Pearson and Jones were both serving their first terms in the House, while Johnson is currently serving her fourth.

Last week, a majority of the Metropolitan Council’s 40 members stated they would vote to have Jones return to the Legislature. Vice Mayor Jim Shulman told NBC News that he expected the council to propose suspending the rules to facilitate a vote on a replacement for Jones’ seat during today’s meeting rather than holding a month-long nomination period.

“He’s a duly elected representative of his constituents. They voted him in. They chose him. They want him to speak for them,” Councilmember Zulfat Suara said. “We cannot stop the voices of the masses or what the voters wanted, that would not be good for our democracy. What the state did [Thursday] is that: kill democracy.”

Chairman Mickell Lowery announced Sunday that the Shelby County Board of Commissioners, the body which would choose Pearson’s successor, will meet Wednesday to discuss reappointing Pearson to his seat. 
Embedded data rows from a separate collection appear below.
/-- A number below the rounded half of another is at most its exact half: at or above the exact half it
would be at or above the rounded one. -/
theorem two_mul_val_le_of_flt_half {f fs : Word} (hfs : isFinite fs = true)
    (h : flt f (fmul fs HALF) = true) : 2 * val f ≤ val fs := by
  obtain ⟨hf, -, hlt⟩ := (flt_iff _ _).1 h
  obtain ⟨-, hv, -⟩ := fmul_finite hfs (show isFinite HALF = true by decide)
  by_contra hgt
  have hle : val fs * val HALF ≤ val f * (2 ^ 149 : Nat) := by
    rw [val_HALF]
    push_cast
    omega
  have := roundVal_le (by positivity) hf hle
  omega

/-- The quotient f/fs lies between 0 and 0.5. -/
theorem fdiv_between_half {f fs : Word} (hf : isFinite f = true) (hfs : isFinite fs = true)
    (h0 : 0 ≤ val f) (hpos : 0 < val fs) (h : 2 * val f ≤ val fs) :
    isFinite (fdiv f fs) = true ∧ 0 ≤ val (fdiv f fs) ∧ val (fdiv f fs) ≤ val HALF := by
  have hz : isZero fs = false := by
    rw [← Bool.not_eq_true, ← val_eq_zero]
    omega
  have hmag : val fs = mag fs := val_eq_mag_of_nonneg hpos.le
  obtain ⟨-, hv, -⟩ := fdiv_finite hf hfs hz
  rw [sign_of_val_pos hpos, if_neg Bool.false_ne_true] at hv
  have hlo : 0 ≤ val (fdiv f fs) := hv ▸ roundVal_nonneg (by positivity) _
  have hhi : val (fdiv f fs) ≤ val HALF := by
    rw [hv]
    refine roundVal_le (by omega) (by decide) ?_
    rw [val_HALF, ← hmag]
    omega
  exact ⟨isFinite_of_val_le (b := HALF) (by decide) hlo hhi, hlo, hhi⟩

/-- The phase increment lies between 0 and half a turn. -/
theorem phaseIncrement_between {f fs : Word} (hf : isFinite f = true) (hfs : isFinite fs = true)
    (h0 : 0 ≤ val f) (hpos : 0 < val fs) (h : flt f (fmul fs HALF) = true) :
    fle posZero (Machine.phaseIncrement f fs) = true ∧
    fle (Machine.phaseIncrement f fs) 0x40490FDB#32 = true := by
  obtain ⟨hq, hq0, hqh⟩ := fdiv_between_half hf hfs h0 hpos (two_mul_val_le_of_flt_half hfs h)
  have hpi : isFinite TWO_PI = true := by decide
  obtain ⟨hnan, hv, -⟩ := fmul_finite hpi hq
  obtain ⟨-, hturn, -⟩ := fmul_finite hpi (show isFinite HALF = true by decide)
  have hpi0 : 0 ≤ val TWO_PI := by decide +kernel
  refine ⟨fle_posZero_of_val_nonneg hnan (val_fmul_nonneg hpi hq hpi0 hq0),
    fle_of_val_le hnan (by decide) ?_⟩
  calc val (fmul TWO_PI (fdiv f fs)) ≤ val (fmul TWO_PI HALF) := by
        rw [hv, hturn]
        exact roundVal_mono (by positivity) (by positivity)
          (mul_le_mul_of_nonneg_right (mul_le_mul_of_nonneg_left hqh hpi0) (by positivity))
    _ = val 0x40490FDB#32 := by decide +kernel

/-! ### The phase (R78) -/

/-- A phase within a turn, advanced by at most half a turn, is within a turn again. -/
theorem advance_between {p pinc : Word} (hp : fle posZero p = true) (hturn : flt p TWO_PI = true)
    (hinc : fle posZero pinc = true) (hhalf : fle pinc 0x40490FDB#32 = true) :
    fle posZero (Machine.advance pinc p) = true ∧ flt (Machine.advance pinc p) TWO_PI = true := by
  obtain ⟨-, hnT, hpT⟩ := (flt_iff _ _).1 hturn
  obtain ⟨-, -, hiH⟩ := (fle_iff _ _).1 hhalf
  have hp0 := val_nonneg_of_fle_posZero hp
  have hi0 := val_nonneg_of_fle_posZero hinc
  have hpf : isFinite p = true := isFinite_of_val_le (b := TWO_PI) (by decide) hp0 hpT.le
  have hif : isFinite pinc = true := isFinite_of_val_le (b := 0x40490FDB#32) (by decide) hi0 hiH
  obtain ⟨hqn, hqv⟩ := fadd_finite hpf hif
  have hq0 : 0 ≤ val (fadd p pinc) := hqv ▸ roundVal_nonneg (by omega) 1
  simp only [Machine.advance]
  split
  · rename_i hge
    obtain ⟨-, -, hTq⟩ := (fge_iff _ _).1 hge
    -- 0x41200000 is 10.0, above one and a half turns; 0x40800000 is 4.0, between a half turn and one
    have hq : val (fadd p pinc) ≤ val 0x41200000#32 := by
      rw [hqv]
      refine roundVal_le one_pos (by decide) ?_
      have : val TWO_PI + val 0x40490FDB#32 ≤ val 0x41200000#32 := by decide +kernel
      push_cast
      omega
    have hqf : isFinite (fadd p pinc) = true :=
      isFinite_of_val_le (b := 0x41200000#32) (by decide) hq0 hq
    obtain ⟨hrn, hrv⟩ := fsub_finite hqf (show isFinite TWO_PI = true by decide)
    refine ⟨fle_posZero_of_val_nonneg hrn (hrv ▸ roundVal_nonneg (by omega) 1),
      (flt_iff _ _).2 ⟨hrn, hnT, ?_⟩⟩
    calc val (fsub (fadd p pinc) TWO_PI) ≤ val 0x40800000#32 := by
          rw [hrv]
          refine roundVal_le one_pos (by decide) ?_
          have : val 0x41200000#32 - val TWO_PI ≤ val 0x40800000#32 := by decide +kernel
          push_cast
          omega
      _ < val TWO_PI := by decide +kernel
  · rename_i hge
    refine ⟨fle_posZero_of_val_nonneg hqn hq0, (flt_iff _ _).2 ⟨hqn, hnT, ?_⟩⟩
    by_contra hlt
    exact hge ((fge_iff _ _).2 ⟨hqn, hnT, not_lt.1 hlt⟩)

/-- A phase increment of either zero leaves the phase +0 where it is. -/
theorem advance_of_isZero {pinc : Word} (h : isZero pinc = true) :
    Machine.advance pinc posZero = posZero := by
  rcases eq_zero_of_isZero h with rfl | rfl <;> decide +kernel

/-! ### The coefficient of a time constant (R91) -/

/-- A negative number divided by one that is not negative, nor -0, is at most 0. -/
theorem fdiv_fle_posZero {a b : Word} (ha : isFinite a = true) (ha0 : val a < 0)
    (hb : isNaN b = false) (hs : sign b = false) : fle (fdiv a b) posZero = true := by
  have hsa := sign_of_val_neg ha0
  have hza : isZero a = false := by
    rw [← Bool.not_eq_true, ← val_eq_zero]
    omega
  cases hinf : isInf b
  · have hfin : isFinite b = true := by
      rw [isNaN_false_iff] at hb
      rw [isFinite_iff]
      have : absBits b ≠ 0x7F800000 := fun h => by
        rw [(isInf_iff b).2 h] at hinf
        cases hinf
      omega
    cases hz : isZero b
    · obtain ⟨hnan, hv, -⟩ := fdiv_finite ha hfin hz
      refine fle_of_val_le hnan isNaN_posZero ?_
      rw [hv, hs, if_neg Bool.false_ne_true, val_posZero, ← neg_nonneg, ← roundVal_neg]
      exact roundVal_nonneg (by omega) _
    · have : fdiv a b = negInf := by
        simp [fdiv, isNaN_of_isFinite ha, hb, isInf_of_isFinite ha, hinf, hz, hza, hsa, hs]
        decide
      rw [this]
      decide +kernel
  · have : fdiv a b = negZero := by
      simp [fdiv, isNaN_of_isFinite ha, hb, isInf_of_isFinite ha, hinf, hsa, hs]
      decide
    rw [this]
    decide

/-- 1 minus a number in [0, 1] is a number in [0, 1]. -/
theorem fsub_ONE_between {e : Word} (h0 : fle posZero e = true) (h1 : fle e ONE = true) :
    fle posZero (fsub ONE e) = true ∧ fle (fsub ONE e) ONE = true := by
  obtain ⟨-, -, hle⟩ := (fle_iff _ _).1 h1
  have hnn := val_nonneg_of_fle_posZero h0
  obtain ⟨hnan, hv⟩ := fsub_finite isFinite_ONE (isFinite_of_val_le isFinite_ONE hnn hle)
  refine ⟨fle_posZero_of_val_nonneg hnan (hv ▸ roundVal_nonneg (by omega) 1),
    fle_of_val_le hnan isNaN_ONE ?_⟩
  rw [hv]
  exact roundVal_le one_pos isNaN_ONE (by push_cast; omega)

/-- The coefficient of a finite time constant, not negative, lies between 0 and 1, whichever zero the
constant is. -/
theorem coefOf_between {F : Functions} (hF : LegalExp F.exp) {fs t : Word}
    (hfs : isFinite fs = true) (hpos : 0 < val fs) (ht : isFinite t = true) (h0 : 0 ≤ val t) :
    fle posZero (Machine.coefOf F fs t) = true ∧ fle (Machine.coefOf F fs t) ONE = true := by
  obtain ⟨-, -, -, hexp, -⟩ := hF
  have key : ∀ t', isFinite t' = true → sign t' = false →
      fle (fdiv K22 (fmul fs t')) posZero = true := fun t' hf hs => by
    obtain ⟨hnan, -, hsign⟩ := fmul_finite hfs hf
    refine fdiv_fle_posZero (by decide) (by decide +kernel) hnan ?_
    rw [hsign, sign_of_val_pos hpos, hs]
    rfl
  simp only [Machine.coefOf, feq_posZero]
  split
  · obtain ⟨he0, he1⟩ := hexp _ (key posZero (by decide) (by decide))
    exact fsub_ONE_between he0 he1
  · rename_i hz
    have hs : sign t = false := sign_of_val_pos (lt_of_le_of_ne h0 fun h =>
      hz ((val_eq_zero t).1 h.symm))
    obtain ⟨he0, he1⟩ := hexp _ (key t ht hs)
    exact fsub_ONE_between he0 he1

end Sys2Proof.Proofs
end

section
/-! Every step keeps the state sound (R30 to R33, R36): each unit's operations keep its invariant, so each
command and each host access keeps the block's. -/

namespace Sys2Proof.Proofs

open Sys2Proof.Machine Sys2Proof.Laws Sys2Proof.Spec

/-! ### A sound state, unit by unit -/

/-- The delay lines are in canonical form, and so are the cells of each. -/
def LinesCanonical (ls : Cells Line) : Prop :=
  Cells.wf (some Line.empty) ls = true ∧ ls.all (fun e => Cells.wf (some 0) e.2.cells) = true

/-- R30 to R33 for the vibrato unit, its lines in canonical form. -/
structure VibSound (p : Params) (v : Vib) : Prop where
  lines : LinesCanonical v.lines
  running : v.init = true → v.Running p
  cleared : v.init = false → v.Cleared
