-- ==== Sys2Proof/Machine/Regs.lean ====
section
/-! DEFINITION. The register file's map: for every register of the spec's register tables its BAR0 offset
(R537; a register of BAR2 lies at 0x400_0000 plus its BAR2 offset in the model's numbering, log entry 14 DESIGN CHOICE), its fields,
and the kinds of R9, the sticky marks of R10 and the After reset values of R11 as bit masks.

Each offset is one definition with the indices of its array as arguments; each field is `⟨lowest bit, width⟩`.
Fields are not commented one by one: the name is the register's and the field's name in the tables. -/

namespace Sys2Proof.Machine

/-- A field of a register: its lowest bit and its width. -/
structure Fld where
  lo : Nat
  w : Nat
  deriving DecidableEq, Repr

/-- One register of the tables, or an array of up to two indices of one register: `base`, the counts and strides of the
indices, and the masks of its read-write, read, clear-on-one and acting (set-on-one or write-only) fields, of its sticky
fields, and its After reset value (R9 to R11). -/
structure RegSpec where
  base : Nat
  n1 : Nat
  s1 : Nat
  n2 : Nat
  s2 : Nat
  rw : Nat
  ro : Nat
  w1c : Nat
  act : Nat
  sticky : Nat
  reset : Nat
  deriving DecidableEq, Repr

namespace Reg
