-- ==== Sys2Proof/Machine/State.lean ====
section
/-! DEFINITION. The state of the node: everything the spec gives the machine, as plain data, and its value after reset.

Registers of the map are one sparse map from offsets; an unlisted one reads its After reset value. What a unit holds beside
its registers is a structure per unit, kept in a sparse map from the unit's number; an unlisted unit is as after reset. -/

namespace Sys2Proof.Machine

/-- Why the machine stops. No rule of the spec stops the node for good: nothing raises this. Safe: never answered. -/
inductive Fault where
  | none
  deriving DecidableEq, Repr

/-- Why a command has no effect to give. Log entry 40 DESIGN CHOICE. -/
inductive Refusal where
  /-- The command of this row has no meaning yet. Safe. -/
  | notModelled (mnemonic : String)
  /-- Raised by every meaning whose command names a unit the node does not have (a bay above 15, an easel above 11, a
  port above 7 and so on) or an instruction word of another row: the spec's node has no such thing, so the command
  cannot arise. Safe: no state follows. -/
  | illFormed
  deriving DecidableEq, Repr

/-! ## Easels -/

/-- Where a launch comes from (R78, R79). -/
inductive Src where
  | bind (n : Nat) (record : Word)
  | host (ticket : Nat)
  | easel (x : Ea) (entry : Nat) (db : Option (Nat × Nat))
  deriving DecidableEq, Repr

/-- A launch (R78): its source, its program-table entry, its mask and mode, its tag and its four arguments. -/
structure Launch where
  src : Src
  prog : Nat
  mask : Nat
  mode : Nat
  tag : Nat
  args : List Word
  deriving DecidableEq, Repr

/-- A WAIT or SLEEP in progress (R85, R87): the doorbells, the ground cycle at whose start the limit expires, the destination
pair, whether it is SLEEP, and once a record has arrived the easel cycle of the resume, the doorbell and the record. -/
structure WaitX where
  mask : Nat
  limit : Option Nat
  rd : Nat
  sleep : Bool
  got : Option (Nat × Nat × Word)
  deriving DecidableEq, Repr

/-- What an outstanding-operation entry is doing (R92, R117). `a`, `b`, `c`, `d` are the captured operands. -/
inductive OutKind where
  | ldLoc | stLoc | ldH | stH | stHTok | flush | nb | dmaPost | catWr | catRd | wrimm | send | recv | launch | ring | resume | run
  deriving DecidableEq, Repr

/-- An entry of the outstanding-operation table: its number, its place in program order, its status register, what it is
doing with which captured operands, the easel cycles of its issue and of its completion at the earliest, and whether it has failed and
waits for the report of its exception (R100, R104). -/
structure OutOp where
  num : Nat
  seq : Nat
  rd : Nat
  kind : OutKind
  off : Nat
  a : Nat
  b : Nat
  len : Nat
  issued : Nat
  due : Nat
  failed : Bool
  deriving DecidableEq, Repr

/-- An entry of the pending-result table (R72, R117): the destination, the cycle the instruction issued in, and the cycle the result
lands in; none where it lands by a row of its own, in a pair. -/
structure PendX where
  rd : Nat
  issued : Nat
  due : Option Nat
  deriving DecidableEq, Repr

/-- A pending imprecise exception (R100, R154): its place in program order, code, INFO and EXCADDR. -/
structure ImpFault where
  seq : Nat
  code : Nat
  info : Nat
  loc : Nat
  deriving DecidableEq, Repr

/-- The fence or END an easel stands at (R93, R120). -/
inductive FenceKind where
  | easel | bay | barrier | node | pair | peer | endProg
  deriving DecidableEq, Repr

/-- A fence in progress: its kind, its operand (the node of FENCE.PEER, the mask and tag of a barrier, the status of END), and
the ground cycle of its limit. -/
structure FenceX where
  kind : FenceKind
  arg : Nat
  limit : Option Nat
  deriving DecidableEq, Repr

/-- The visit an ATTN.STEP or SKETCH.RANK in progress waits at: for the partner's copy, or held for a tier miss (R98, R139). -/
inductive RunHold where
  | fetch
  | miss
  deriving DecidableEq, Repr

/-- An ATTN.STEP or SKETCH.RANK in progress (R98, R137, R139, R142): which it is, its status register, its descriptor's
offset, the portfolio record it read at its start, the visits still to be made, the counts of its completion word, the
location exception it will report, the bounds found so far, what it waits for, and whether the sheet at the head is to be
read from its live entry. -/
structure RunX where
  rank : Bool
  rd : Nat
  desc : Nat
  recd : List Byte
  left : List Nat
  count : Nat
  skipped : Nat
  damaged : Nat
  locFault : Option Nat
  bounds : List (Nat × Nat)
  hold : RunHold
  live : Bool
  deriving DecidableEq, Repr

/-- A launch placed on an easel (R76, R80): the launch, whether the entry it runs was decided when it was placed, that entry, and
once its copy has begun the easel cycle of its first instruction and whether an image is being copied. -/
structure CopyX where
  launch : Launch
  kept : Bool
  entry : BitVec 128
  begun : Bool
  firstAt : Nat
  copying : Bool
  deriving DecidableEq, Repr
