-- ==== Sys2Proof/Machine/Scalar.lean ====
section
/-! DEFINITION. The scalar and control instructions (R119, R120). -/

namespace Sys2Proof.Machine

/-- The effect of an ALU row: gD := gA op gB (R119). -/
def aluEff (fn : Nat) (x : Ea) (w : Word) (s : State) : Res :=
  .ok (s.setG x (rdOf w) (aluOp fn (s.gr x (raOf w)) (s.gr x (rbOf w))))

/-- An ALU row of form R (R119). -/
def aluR (fn : Nat) (x : Ea) (w : Word) : State → Host.Outcome State Fault Refusal :=
  issue x w (opIs w 0x01 fn) { sh := shR .g .g .g .z } (aluEff fn x w)

/-- The effect of an ALU row with an immediate: gD := gA op sext(IMM) (R119). -/
def aluImmEff (fn : Nat) (x : Ea) (w : Word) (s : State) : Res :=
  .ok (s.setG x (rdOf w) (aluOp fn (s.gr x (raOf w)) (immWord w)))

/-- An ALU row of form I (R119). -/
def aluI (fn : Nat) (x : Ea) (w : Word) : State → Host.Outcome State Fault Refusal :=
  issue x w (opIs w 0x02 fn) { sh := shI .g .g 37 } (aluImmEff fn x w)

/-- The effect of a compare row: every lane of pD := gA rel gB (R119). -/
def cmpEff (fn : Nat) (x : Ea) (w : Word) (s : State) : Res :=
  .ok (s.setP x (rdOf w) (allLanes (cmpRel fn (s.gr x (raOf w)) (s.gr x (rbOf w)))))

/-- A compare row (R119). -/
def cmpR (fn : Nat) (x : Ea) (w : Word) : State → Host.Outcome State Fault Refusal :=
  issue x w (opIs w 0x03 fn) { sh := shR .p .g .g .z } (cmpEff fn x w)

/-- NOP (R119). The table has no row for a word with a reserved OPC or FN; such a word is issued under this one, and raises the
illegal-encoding exception (R113, log entry 39 DEDUCED). -/
def execNop (x : Ea) (w : Word) (s : State) : Host.Outcome State Fault Refusal :=
  issue x w (opIs w 0x00 0 || reservedOp w) { sh := shI .z .z 0, legal := opIs w 0x00 0 } (fun s => .ok s) s

/-- ADD (R119). -/
def execAdd (x : Ea) (w : Word) (s : State) : Host.Outcome State Fault Refusal := aluR 0x0 x w s
/-- SUB (R119). -/
def execSub (x : Ea) (w : Word) (s : State) : Host.Outcome State Fault Refusal := aluR 0x1 x w s
/-- AND (R119). -/
def execAnd (x : Ea) (w : Word) (s : State) : Host.Outcome State Fault Refusal := aluR 0x2 x w s
/-- OR (R119). -/
def execOr (x : Ea) (w : Word) (s : State) : Host.Outcome State Fault Refusal := aluR 0x3 x w s
/-- XOR (R119). -/
def execXor (x : Ea) (w : Word) (s : State) : Host.Outcome State Fault Refusal := aluR 0x4 x w s
/-- SHL (R119). -/
def execShl (x : Ea) (w : Word) (s : State) : Host.Outcome State Fault Refusal := aluR 0x5 x w s
/-- SHR (R119). -/
def execShr (x : Ea) (w : Word) (s : State) : Host.Outcome State Fault Refusal := aluR 0x6 x w s
/-- SAR (R119). -/
def execSar (x : Ea) (w : Word) (s : State) : Host.Outcome State Fault Refusal := aluR 0x7 x w s
/-- MUL (R119). -/
def execMul (x : Ea) (w : Word) (s : State) : Host.Outcome State Fault Refusal := aluR 0x8 x w s
/-- MIN (R119). -/
def execMin (x : Ea) (w : Word) (s : State) : Host.Outcome State Fault Refusal := aluR 0x9 x w s
/-- MAX (R119). -/
def execMax (x : Ea) (w : Word) (s : State) : Host.Outcome State Fault Refusal := aluR 0xA x w s
/-- MINU (R119). -/
def execMinu (x : Ea) (w : Word) (s : State) : Host.Outcome State Fault Refusal := aluR 0xB x w s
/-- MAXU (R119). -/
def execMaxu (x : Ea) (w : Word) (s : State) : Host.Outcome State Fault Refusal := aluR 0xC x w s

/-- ADDI (R119). -/
def execAddi (x : Ea) (w : Word) (s : State) : Host.Outcome State Fault Refusal := aluI 0x0 x w s
/-- SUBI (R119). -/
def execSubi (x : Ea) (w : Word) (s : State) : Host.Outcome State Fault Refusal := aluI 0x1 x w s
/-- ANDI (R119). -/
def execAndi (x : Ea) (w : Word) (s : State) : Host.Outcome State Fault Refusal := aluI 0x2 x w s
/-- ORI (R119). -/
def execOri (x : Ea) (w : Word) (s : State) : Host.Outcome State Fault Refusal := aluI 0x3 x w s
/-- XORI (R119). -/
def execXori (x : Ea) (w : Word) (s : State) : Host.Outcome State Fault Refusal := aluI 0x4 x w s
/-- SHLI (R119). -/
def execShli (x : Ea) (w : Word) (s : State) : Host.Outcome State Fault Refusal := aluI 0x5 x w s
/-- SHRI (R119). -/
def execShri (x : Ea) (w : Word) (s : State) : Host.Outcome State Fault Refusal := aluI 0x6 x w s
/-- SARI (R119). -/
def execSari (x : Ea) (w : Word) (s : State) : Host.Outcome State Fault Refusal := aluI 0x7 x w s
/-- MULI (R119). -/
def execMuli (x : Ea) (w : Word) (s : State) : Host.Outcome State Fault Refusal := aluI 0x8 x w s
/-- MINI (R119). -/
def execMini (x : Ea) (w : Word) (s : State) : Host.Outcome State Fault Refusal := aluI 0x9 x w s
/-- MAXI (R119). -/
def execMaxi (x : Ea) (w : Word) (s : State) : Host.Outcome State Fault Refusal := aluI 0xA x w s
/-- MINUI (R119). -/
def execMinui (x : Ea) (w : Word) (s : State) : Host.Outcome State Fault Refusal := aluI 0xB x w s
/-- MAXUI (R119). -/
def execMaxui (x : Ea) (w : Word) (s : State) : Host.Outcome State Fault Refusal := aluI 0xC x w s

/-- ALU.L (R119): the long form gD := gA op LIMM for the operation FN names; FN above 0xC is reserved (R113). -/
def execAluL (x : Ea) (w limm : Word) (s : State) : Host.Outcome State Fault Refusal :=
  issue x w (opcIs w 0x82) { sh := shI .g .g 0, legal := decide (fnOf w ≤ 0xC), len := 2 }
    (fun s => .ok (s.setG x (rdOf w) (aluOp (fnOf w) (s.gr x (raOf w)) limm))) s

/-- CMP.EQ (R119). -/
def execCmpEq (x : Ea) (w : Word) (s : State) : Host.Outcome State Fault Refusal := cmpR 0x0 x w s
/-- CMP.NE (R119). -/
def execCmpNe (x : Ea) (w : Word) (s : State) : Host.Outcome State Fault Refusal := cmpR 0x1 x w s
/-- CMP.LT (R119). -/
def execCmpLt (x : Ea) (w : Word) (s : State) : Host.Outcome State Fault Refusal := cmpR 0x2 x w s
/-- CMP.LE (R119). -/
def execCmpLe (x : Ea) (w : Word) (s : State) : Host.Outcome State Fault Refusal := cmpR 0x3 x w s
/-- CMP.LTU (R119). -/
def execCmpLtu (x : Ea) (w : Word) (s : State) : Host.Outcome State Fault Refusal := cmpR 0x4 x w s
/-- CMP.LEU (R119). -/
def execCmpLeu (x : Ea) (w : Word) (s : State) : Host.Outcome State Fault Refusal := cmpR 0x5 x w s

/-- MOVI (R119): gD := sext(IMM). -/
def execMovi (x : Ea) (w : Word) (s : State) : Host.Outcome State Fault Refusal :=
  issue x w (opIs w 0x04 0) { sh := shI .g .z 37 } (fun s => .ok (s.setG x (rdOf w) (immWord w))) s

/-- MOVI.L (R119): gD := LIMM. -/
def execMoviL (x : Ea) (w limm : Word) (s : State) : Host.Outcome State Fault Refusal :=
  issue x w (opIs w 0x84 0) { sh := shI .g .z 0, len := 2 } (fun s => .ok (s.setG x (rdOf w) limm)) s

/-- A branch to IMM[12:0] when `c` holds (R119); a target at or above the image length is illegal (R73). -/
def branch (c : Bool) (w : Word) (s : State) : Res := if c then .jump (bf w 0 13) s else .ok s

/-- BR (R119). -/
def execBr (x : Ea) (w : Word) (s : State) : Host.Outcome State Fault Refusal :=
  issue x w (opIs w 0x08 0) { sh := shI .z .z 13 } (branch true w) s

/-- BZ (R119). -/
def execBz (x : Ea) (w : Word) (s : State) : Host.Outcome State Fault Refusal :=
  issue x w (opIs w 0x09 0) { sh := shI .z .g 13 } (fun s => branch (s.gr x (raOf w) == 0) w s) s

/-- BNZ (R119). -/
def execBnz (x : Ea) (w : Word) (s : State) : Host.Outcome State Fault Refusal :=
  issue x w (opIs w 0x0A 0) { sh := shI .z .g 13 } (fun s => branch (s.gr x (raOf w) != 0) w s) s

/-- BP (R119). -/
def execBp (x : Ea) (w : Word) (s : State) : Host.Outcome State Fault Refusal :=
  issue x w (opIs w 0x0B 0) { sh := shI .z .p 13 } (fun s => branch ((s.pr x (raOf w)).getLsbD 0) w s) s

/-- JR (R119): pc := gA[12:0]. -/
def execJr (x : Ea) (w : Word) (s : State) : Host.Outcome State Fault Refusal :=
  issue x w (opIs w 0x0D 0) { sh := shR .z .g .z .z } (fun s => .jump (bf (s.gr x (raOf w)) 0 13) s) s

/-- A program ends with a status (R82, R120): its launch completes done and its easel is idle. -/
def State.endProgram (s : State) (x : Ea) (status : Nat) : State :=
  match (s.ex x).src with
  | some l => (s.toIdle x).launchDone x l cDone status
  | none => s.toIdle x

/-- The report of a pending imprecise exception at a fence or END (R100, R154), if one is pending. -/
def State.report (s : State) (x : Ea) : Option State :=
  (firstFault (s.ex x).faults).map fun f => s.raise x false f.code f.info f.loc

/-- A fence or END whose condition is met (R93, R100, R120): it reports a pending imprecise exception, or it completes. -/
def State.reportOr (s : State) (x : Ea) (done : State) : State := (s.report x).getD done

/-- END (R120): it waits for the outstanding-operation table to empty; 4 ec after that the program ends with status gA[31:0]. -/
def execEndProg (x : Ea) (w : Word) (s : State) : Host.Outcome State Fault Refusal :=
  issue x w (opIs w 0x0F 0) { sh := shR .z .g .z .z }
    (fun s =>
      let status := bf (s.gr x (raOf w)) 0 32
      if (s.ex x).outst.all (·.failed) then .keep (s.reportOr x ((s.passTo (s.ec + 4)).endProgram x status))
      else .keep (s.updEx x fun y => { y with fence := some { kind := .endProg, arg := status, limit := none } })) s

end Sys2Proof.Machine
end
“I believe the expulsion of State Representative Justin Pearson was conducted in a hasty manner without consideration of other corrective action methods,” Lowery said in a statement. “I also believe that the ramifications for our great state are still yet to be seen.”

Since their expulsion, Democrats in Washington have rallied behind Jones and Pearson. Vice President Kamala Harris visited Nashville on Friday to meet with the “Tennessee Three,” as the group is known and praised them for “channeling” the voices of their constituents in speaking out against gun violence.

President Joe Biden also called the legislators and invited them to the White House. He had described their removal as “shocking, undemocratic, and without precedent.”